→ **DIRECTIONS FOR THIS TASK**
Repeat word for word, please, only the lines from the one that includes "restore runs. -/" through the final line of the data.
-------------------------
/-- Trust state (R405 to R451). -/
structure Sec where
  /-- Running life-cycle code. -/
  lc : Nat := 0
  bootSlot : Nat := 0
  custWorld : Bool := false
  custRefused : Bool := false
  /-- Record in use: 0, 1, or 3 for none. -/
  ksSlot : Nat := 3
  migrationPending : Bool := false
  trngFail : Bool := false
  trngEvt : Bool := false
  running : Nat := 0
  /-- D2 and D3 of R416, and M. -/
  bootDigest : List Byte := []
  custDigest : List Byte := []
  meas : List Byte := []
  keys : SMap KeySlot := []
  /-- Derived-key cache, most recently used first, and the derivations that run. -/
  cache : List KeyTag := []
  kdfs : List KeyTag := []
  write : Option KsWrite := none
  /-- Changes applied while a write runs, which wait for the next record: their completions (R444). -/
  nextCmds : List Completion := []
  nextDue : Bool := false
  /-- The customer hashes in use: those of the last boot (R407, R522). -/
  custEc : List Byte := []
  custMl : List Byte := []
  /-- EVT_FC_EXHAUSTED raised for these nodes (slot, EUI-64, key epoch) downlink and these PANs (R433, R434). -/
  fcEvt : List (Nat × Nat × Nat) := []
  panEvt : List Nat := []
  /-- The provisioning block's PAN_ID, prefix and operator key as verified at boot (R448). -/
  provPan : Nat := 0
  provPrefix : List Byte := []
  provLen : Nat := 0
  provKey : List Byte := []
  provUsage : Nat := 0
  provCallers : Nat := 0
  /-- The stored slots as commands, image verification and the service cores see them while a boundary has invalidated slots in
  one of the PIPE and CORE domains and not yet in the other (R438). -/
  coreKeys : Option (SMap KeySlot) := none
  deriving DecidableEq, Repr

/-! ## Wired links -/

/-- A gate list (R269, R484): cycle in units of 8 ns, and entries of interval and open gates. -/
structure GateList where
  cycle : Nat := 0
  entries : List (Nat × Nat) := []
  deriving DecidableEq, Repr, Inhabited

/-- An Ethernet port (R479 to R490). -/
structure EthPort where
  link : Bool := false
  rate : Nat := 7
  lpi : Bool := false
  /-- The MAC sends, and the transmitter wakes from low-power idle, until these instants, ns. -/
  busyUntil : Nat := 0
  wakeUntil : Nat := 0
  /-- PTP messages that wait for the MAC, oldest first, and the stamped frame on the wire. -/
  ptpOut : List PtpOut := []
  wire : Option OnWire := none
  /-- Gate list that runs, one that waits for its first cycle start, and the gates open now. -/
  gates : GateList := {}
  gatesNext : Option (GateList × Nat) := none
  open_ : Nat := 0xFF
  /-- After the step of the time scale every gate is closed until this instant (R484). -/
  closedUntil : Nat := 0
  span : List Nat := List.replicate 8 0xFFFFFFFF
  tsSeq : Nat := 0
  stamps : List Stamp := []
  txSa : SMap Sa := []
  /-- Receive SAs by 4 × channel + AN, and the SCIs of the channels. -/
  rxSci : List W64 := []
  rxSa : SMap Sa := []
  deriving DecidableEq, Repr, Inhabited

/-- A QZ-Link frame (R492): header fields and payload. -/
structure QlFrame where
  type : Nat := 0
  cls : Nat := 0
  dst : Nat := 0
  src : Nat := 0
  ttl : Nat := 0
  payload : List Byte := []
  /-- The port whose receive buffer still holds it (R495): a transit frame that waits. -/
  rx : Option Nat := none
  deriving DecidableEq, Repr, Inhabited

/-- A QZ-Link port, and MIR as port 6 (R491 to R497, R551). -/
structure QlPort where
  up : Bool := false
  level : Nat := 0
  stepping : Option Nat := none
  lane1Fail : Bool := false
  dupId : Bool := false
  txSeq : Nat := 0
  /-- Frames sent and not acknowledged, oldest first, with their SEQ. -/
  unacked : List (Nat × QlFrame) := []
  rxSeq : Nat := 0
  /-- A frame has arrived since the last ACK. -/
  ackDue : Bool := false
  resends : Nat := 0
  /-- Credits the partner grants, by class; none listed reads 128 units of 256 octets once the link is up. -/
  credits : SMap Nat := []
  /-- Units of the receive buffer that frames hold, by class (R495), and units to return once the link carries words again. -/
  rxUsed : SMap Nat := []
  credDue : SMap Nat := []
  /-- Instant since when a class has waited for credits, plus 1, and the units that its frame needs. -/
  waitSince : SMap Nat := []
  waitNeed : SMap Nat := []
  creditWait : Bool := false
  /-- Octets sent in the window that runs; requests of both ends; windows below DOWN_PCT; windows at this level since a
  step down. -/
  winOctets : Nat := 0
  reqOwn : Nat := 0
  reqPeer : Nat := 0
  low : Nat := 0
  sinceDown : Option Nat := none
  /-- Transit frames by class (R501). -/
  transit : SMap (List QlFrame) := []
  /-- MIR only: record fragments and control frames that wait. -/
  ctrl : List QlFrame := []
  deriving DecidableEq, Repr, Inhabited

/-- A current root as a device keeps it (R499): the last ANNOUNCE, and HOPS by port with the instant heard. -/
structure RootInfo where
  last : Nat := 0
  hops : SMap (Nat × Nat) := []
  deriving DecidableEq, Repr, Inhabited

/-- Ethernet ports and QZ-Link. -/
structure Links where
  eth : SMap EthPort := []
  ql : SMap QlPort := []
  isRoot : Bool := false
  roots : SMap RootInfo := []
  /-- The root followed and ROOT_PORT (R499). -/
  followed : Option Nat := none
  rootPort : Nat := 7
  rootHops : Nat := 0xFF
  /-- Learned routes: chip to port (R500). -/
  learned : SMap Nat := []
  /-- ANNOUNCE frames and MIR frames received and not yet taken: port and frame. -/
  annIn : List (Nat × QlFrame) := []
  mirIn : List QlFrame := []
  deriving DecidableEq, Repr, Inhabited

/-! ## The pair -/

/-- The Mordant state (R554) as a device sends it or holds it as its Standby image. -/
structure Mord where
  nodes : SMap NodeEntry := []
  hints : SMap Hint := []
  routes : SMap RouteEntry := []
  pfxs : SMap PrefixEntry := []
  seedN : W64 := 0
  seedR : W64 := 0
  seedP : W64 := 0
  pans : SMap Pan := []
  dutyBins : SMap Nat := []
  charges : SMap Nat := []
  nbrs : SMap Nbr := []
  tight : SMap W32 := []
  settings : SMap W32 := []
  phase : Nat := 3
  hist : List Hist := []
  vat : List Byte := []
  kcv : List Byte := []
  cinCrc : Nat := 0
  deriving DecidableEq, Repr

/-- A record under assembly at the receiver (R559). -/
structure RxRec where
  epoch : Nat
  kind : Nat
  octets : List Byte
  deriving DecidableEq, Repr

/-- A committed record that waits for its application (R562). -/
structure CommRec where
  epoch : Nat
  base : Nat
  kind : Nat
  octets : List Byte
  deriving DecidableEq, Repr

/-- A record sent and not acknowledged (R561). -/
structure TxRec where
  epoch : Nat
  kind : Nat
  octets : List Byte
  deriving DecidableEq, Repr

/-- The Ochre tests (R574) and report (R575). -/
structure Ochre where
  pass : BitVec 11 := 0
  fail : BitVec 11 := 0
  cycles : W32 := 0
  sramCe : Nat := 0
  mirReplay : Nat := 0
  /-- MIR replays of the epoch that runs. -/
  mirNow : Nat := 0
  done : BitVec 11 := 0
  ready : Bool := false
  deriving DecidableEq, Repr, Inhabited

/-- What a takeover leaves (R568). -/
structure Takeover where
  ready : Bool
  committed : Nat
  dupEpochs : Nat
  oldChip : Nat
  hbTime : Nat
  ownTime : Nat
  ochre : List Byte
  hist : List Hist
  deriving DecidableEq, Repr

/-- OWN, the mirror and the heartbeat (R544 to R578). -/
structure Pair where
  ownOut : Bool := false
  ownIn : Bool := false
  /-- The instant from which OWN_IN has read released without a break. -/
  ownInSince : Nat := 0
  gateOpen : Bool := false
  contention : Bool := false
  contEvt : Bool := false
  allow : Bool := true
  side : Bool := false
  /-- PAIR_SIDE 1 waits its 100 ms (R549). -/
  bootWait : Bool := false
  misses : Nat := 0
  /-- Last heartbeat received and last generated, ns. -/
  hbLast : Option Nat := none
  hbGen : Option Nat := none
  partnerMode : Nat := 0
  partnerChip : Nat := 0
  /-- A MIR frame of the partner has been received, so that its chip ID is known. -/
  partnerKnown : Bool := false
  partnerReady : Bool := false
  sideBad : Bool := false
  mirrorValid : Bool := false
  chainOk : Bool := false
  keptAlive : Nat := 0
  /-- Last committed or acknowledged epoch, none before any; and the latch of PAIR_COMMIT_HI. -/
  commit : Option Nat := none
  commitHi : BitVec 16 := 0
  /-- Active: mirror of the last record sent, records not acknowledged, the chain was broken since the last record,
  the base of the chain. -/
  mirror : Option Mord := none
  /-- Solo and Active: the Mordant state at which the journal of the open epoch began (R556); none before the first boundary,
  when the journal began with the empty state. -/
  journal : Option Mord := none
  unacked : List TxRec := []
  broken : Bool := false
  /-- The boundary of this record applied a commit (R558 VAT_IMAGE). -/
  vatCommitted : Bool := false
  /-- The epoch whose boundary saw the break: it sends no record (R561). -/
  brokenAt : Option Nat := none
  chainBase : Nat := 0
  /-- Standby and Resync: the record under assembly, committed records not applied, image, the base seen. -/
  rx : Option RxRec := none
  committed : List CommRec := []
  image : Option Mord := none
  rxBase : Option Nat := none
  baseFragment : Bool := false
  baseApplied : Bool := false
  /-- The third miss has come and the device waits for OWN_IN (R565 step 3). -/
  takeoverWait : Bool := false
  /-- OWN is acquired and the restore runs. -/
  restoring : Bool := false
  /-- The first epoch after a takeover and the last that marks POSSIBLE_DUP (R567). -/
  firstEpoch : Nat := 0
  dupUntil : Nat := 0
  /-- The grid instant at which the epoch c + 3 begins is awaited. -/
  takeover : Option Takeover := none
  ochre : Ochre := {}
  ochreOctets : List Byte := []
  partnerOchre : List Byte := []
  deriving DecidableEq, Repr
-------------------------
→ **ANSWER SECTION**
  /-- OWN is acquired and the restore runs. -/
  restoring : Bool := false
  /-- The first epoch after a takeover and the last that marks POSSIBLE_DUP (R567). -/
  firstEpoch : Nat := 0
  dupUntil : Nat := 0
  /-- The grid instant at which the epoch c + 3 begins is awaited. -/
  takeover : Option Takeover := none
  ochre : Ochre := {}
  ochreOctets : List Byte := []
  partnerOchre : List Byte := []
  deriving DecidableEq, Repr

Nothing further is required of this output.